I’m watching the Adding A Custom Layer That Supports INT8 I/O To Your Network In TensorRT example in the TensorRT/samples, but the thing is that, the code still uses FP32 interface, which is INT8 result is included. (just using static_cast)

So my question is, Is there any way to use the INT8 (signed char, 1 Byte) interface between Device and Host?
(using C++ API)

Environment

TensorRT Version: 8.2
GPU Type: Compute Capability 7.5
Nvidia Driver Version: 470 (maybe)
CUDA Version: 11.4
CUDNN Version: 8.2
Operating System + Version: Ubuntu 18.04
Python Version (if applicable):
TensorFlow Version (if applicable):
PyTorch Version (if applicable):
Baremetal or Container (if container which image + tag):

Relevant Files

Please attach or include links to any models, data, files, or scripts necessary to reproduce your issue. (Github repo, Google Drive, Dropbox, etc.)

Steps To Reproduce

Please include:

  • Exact steps/commands to build your repro
  • Exact steps/commands to run your repro
  • Full traceback of errors encountered

I’ve tried the network->addInput but the errror is occurred below:

 [network.cpp::addInput::1507] Error Code 3: API Usage Error (Parameter check failed at: optimizer/api/network.cpp::addInput::1507, condition: inName != knownInput->getName())

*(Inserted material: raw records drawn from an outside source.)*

-- ==== Sys2Proof/Safety.lean ====
section
/-! DEFINITION. Safety.lean: the terms the statements use. Digits, frames and records as the tables of 30_encoding give
them; a declarative account of the scanner's walk; what every state keeps. Nothing here is part of the machine. -/

namespace Sys2Proof.Machine

/-- The operation ends with this status and these result fields. -/
def Delivers (o : Host.Outcome State Fault Refusal) (st : Status) (r : Option Result) : Prop :=
  ∃ t, o = .next t ∧ t.status = st ∧ t.result = r

/-- `0x30 <= b and b <= 0x39`, 00_scope R9. -/
abbrev IsDigit (b : Byte) : Prop := 0x30 ≤ b.toNat ∧ b.toNat ≤ 0x39

/-- `value(S)` as 41_encoder R112 writes it: the sum over `j` of `digit_val(S[j]) * 10^(len(S)-1-j)`. -/
def decimalValue : List Byte → Nat
  | [] => 0
  | b :: bs => (b.toNat - 0x30) * 10 ^ bs.length + decimalValue bs

/-- Class A of 41_encoder R112 under the limit `IDX_INT_MAX`, with its value. -/
def ClassA (idxIntMax : Option Nat) (S : List Byte) (v : Nat) : Prop :=
  S ≠ [] ∧ (∀ b ∈ S, IsDigit b) ∧ v = decimalValue S ∧ ∀ m, idxIntMax = some m → v ≤ m

/-- Class B of 41_encoder R112: no digit byte at all. -/
abbrev ClassB (S : List Byte) : Prop := ∀ b ∈ S, ¬ IsDigit b

/-- `L` is the value of the three digits at the offsets `p + 1` to `p + 3` of `B`, 30_encoding R64. -/
def HasLength (B : List Byte) (p L : Nat) : Prop :=
  ∃ a b c, B[p + 1]? = some a ∧ B[p + 2]? = some b ∧ B[p + 3]? = some c ∧ IsDigit a ∧ IsDigit b ∧ IsDigit c ∧
    L = 100 * (a.toNat - 0x30) + 10 * (b.toNat - 0x30) + (c.toNat - 0x30)

/-- The bytes the checksum of a frame covers, frame offsets 1 to `L + 4` (30_encoding R60, R67). -/
def interiorBytes (L : Nat) (i : Byte) (cmd dat : List Byte) : List Byte :=
  [BitVec.ofNat 8 (0x30 + L / 100), BitVec.ofNat 8 (0x30 + L / 10 % 10), BitVec.ofNat 8 (0x30 + L % 10), i]
    ++ cmd ++ dat ++ [0x03#8]

/-- A frame, the encoder's view (30_encoding R60). -/
def frameBytes (L : Nat) (i : Byte) (cmd dat field : List Byte) : List Byte :=
  [0x02#8] ++ interiorBytes L i cmd dat ++ field

/-- The record of a frame operand `F` with embedded length `L`, the decoder's view (30_encoding R69, 42_decoder R131). -/
def frameRecord (F : List Byte) (L : Nat) : Record :=
  { length := L
    command := (F.drop 5).take 3
    data := (F.drop 8).take (L - 4)
    checksum := ckText (crcFold ((F.drop 1).take (F.length - 5)))
    incoming := F.drop (F.length - 4) }

/-- The walk of the scanner from offset `p` of `B`, rule by rule: which records it makes from there and how it ends
(43_scanner R151 to R153). -/
inductive ScanFrom (B : List Byte) : Nat → List Record → Status → Prop where
  /-- The cursor has reached or passed the end. -/
  | stop {p : Nat} : B.length ≤ p → ScanFrom B p [] .ok
  /-- A byte that is no start marker is skipped. -/
  | skip {p : Nat} {b : Byte} {rs : List Record} {st : Status} :
      B[p]? = some b → b ≠ 0x02#8 → ScanFrom B (p + 1) rs st → ScanFrom B p rs st
  /-- R153 (a): fewer than 3 bytes follow a start marker. -/
  | short {p : Nat} : B[p]? = some 0x02#8 → B.length < p + 4 → ScanFrom B p [] (.error .truncatedFrame)
  /-- R153 (b): the 3 bytes after it are not all digits. -/
  | malformed {p : Nat} : B[p]? = some 0x02#8 → p + 4 ≤ B.length → (∀ L, ¬ HasLength B p L) →
      ScanFrom B p [] (.error .malformedLength)
  /-- R153 (c): the frame would end beyond the buffer. -/
  | overrun {p L : Nat} : B[p]? = some 0x02#8 → HasLength B p L → B.length < p + L + 9 →
      ScanFrom B p [] (.error .truncatedFrame)
  /-- A frame: its record, and on from `p + L + 1` (R152). -/
  | frame {p L : Nat} {rs : List Record} {st : Status} :
      B[p]? = some 0x02#8 → HasLength B p L → p + L + 9 ≤ B.length → ScanFrom B (p + L + 1) rs st →
      ScanFrom B p (frameRecord ((B.drop p).take (L + 9)) L :: rs) st

/-- `F` is a frame that ENCODE of these operands from this state may deliver, with this tag: the one it delivers or, when
the tag is SHORT, that frame with any other byte drawn for `CK_PAD` (00_scope R12: any of the 256 values). -/
def EncodesTo (idxs cmd dat : List Byte) (s : State) (F : List Byte) (tag : Tag) : Prop :=
  ∃ out, Delivers (exec (.encode idxs cmd dat) s) .ok (some (.frame out tag)) ∧
    (F = out ∨ tag = .short ∧ ∃ pad, F = out.dropLast ++ [pad])

/-- `F` is a frame that some ENCODE may deliver. -/
def BuiltByEncode (F : List Byte) : Prop := ∃ idxs cmd dat s tag, EncodesTo idxs cmd dat s F tag

/-- The condition of 43_scanner R156 on a frame of embedded length `len(F) - 9`: none of the offsets `L + 1` to `L + 3`
holds 0x02, and neither does the last one (which only a `CK_PAD` can make so). -/
def CleanTail (F : List Byte) : Prop :=
  (∀ k, F.length - 8 ≤ k → k ≤ F.length - 6 → F[k]? ≠ some 0x02#8) ∧ F[F.length - 1]? ≠ some 0x02#8

/-- One byte of the conventional reflected CRC with polynomial 0x8408, initial value 0 and no final exclusive-or (the
CRC-16/KERMIT of 40_checksum R96): the byte is exclusive-ored into the low half before the eight steps. -/
def kermitUpdate (c : Half) (b : Byte) : Half :=
  Nat.iterate (fun x : Half => if x.getLsbD 0 then (x >>> 1) ^^^ 0x8408#16 else x >>> 1) 8 (c ^^^ b.setWidth 16)

/-- The field widths of a decoded record, 30_encoding R73. -/
def Record.wf (r : Record) : Prop :=
  r.length ≤ 999 ∧ r.command.length = 3 ∧ r.data.length = r.length - 4 ∧ 3 ≤ r.checksum.length ∧
    r.checksum.length ≤ 5 ∧ r.incoming.length = 4

/-- What the result fields may be beside a status (30_encoding R73, 10_state R30): the form each operation delivers with
OK, nothing beside an error but the scanner's records. -/
def DeliveryWf (st : Status) (r : Option Result) : Prop :=
  match st, r with
  | .ok, none => True
  | .ok, some (.newState _) => True
  | .ok, some (.frame out _) =>
    10 ≤ out.length ∧ out.length ≤ 1008 ∧ out[0]? = some 0x02#8 ∧ out[out.length - 5]? = some 0x03#8 ∧
      HasLength out 0 (out.length - 9)
  | .ok, some (.record r) => r.wf
  | .ok, some (.records rs) => ∀ r ∈ rs, r.wf
  | .error _, none => True
  | .error e, some (.records rs) => (e = .malformedLength ∨ e = .truncatedFrame) ∧ ∀ r ∈ rs, r.wf
  | .error _, some (.newState _) => False
  | .error _, some (.frame _ _) => False
  | .error _, some (.record _) => False

/-- The register bounds of 10_state R23, under the parameters of the state. -/
def RegsBounded (c : Config) (r : Regs) : Prop :=
  r.tot ≤ 1008 ∧ (∀ m, c.idxIntMax = some m → r.idxv ≤ m) ∧ (∀ m, c.bufMax = some m → r.n ≤ m ∧ r.cur ≤ m) ∧
    (∀ m, c.opndMax = some m → r.len ≤ max 999 (1 + 2 * m))

/-- What every state keeps: legal parameters, the output buffer in its canonical form and inside its largest size, the
registers within their bounds, and a delivery of legal form. -/
def State.Inv (s : State) : Prop :=
  s.cfg.wf = true ∧ s.out.wf ∧ s.out.size ≤ 1008 ∧ RegsBounded s.cfg s.regs ∧ DeliveryWf s.status s.result

end Sys2Proof.Machine
end

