-- ==== Sys2Proof/Laws/PerInstr.lean ====
section
/-! SUPPORT. Laws/PerInstr.lean: per operation, the call `encode` writes for it decodes back to it, with every operand. -/

namespace Sys2Proof.Laws.EncodeDecode

/-- The call of an operation decodes to the operation. -/
def Statement (i : Instr) : Prop := decode (encode i).op (encode i).operands = i

theorem crcUpdate (state : Half) (byteValue : Byte) : Statement (.crcUpdate state byteValue) := rfl
theorem encode (idxs cmd dat : List Byte) : Statement (.encode idxs cmd dat) := rfl
theorem decode (frm : List Byte) : Statement (.decode frm) := rfl
theorem scan (buf : List Byte) : Statement (.scan buf) := rfl

end Sys2Proof.Laws.EncodeDecode
end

The input layer name is correct, because the I used network->getInput(0)->getName() as the input layer name of network->addInput.

So, I tried the another addInput name like input_test, and the error upper is disappeared.

But another problem is occurred.

Whenever I tried to serialize the engine, It detects the added input_test as an Unused Input: input_test and prints out the errors below (the code is including INT8 quantization calibration):

[W] [TRT] [RemoveDeadLayers] Input Tensor input  is unused or used only at compile-time, but is not being removed.
...
 [calibrator.cpp::calibrateEngine::1132] Error Code 2: Internal Error (Assertion lastInput + 1 == nbInputs failed. )
[builder.cpp::buildSerializedNetwork::609] Error Code 2: Internal Error (Assertion enginePtr != nullptr failed. )

The examples on online(google) are uses two networks like “preprocess network” and “prediction network”.
Is it the only way to INT8 I/O?

or, is there any other way?

If there is any way to connect the input_test to the actual_input then please let me know.

please help me :)

Hi,

Could you please share with us minimal issue repro model, scripts and complete error logs for better debugging.

Thank you.

The name of input layer is “input” and output layer names are “output0, output1, output2” of my ONNX model.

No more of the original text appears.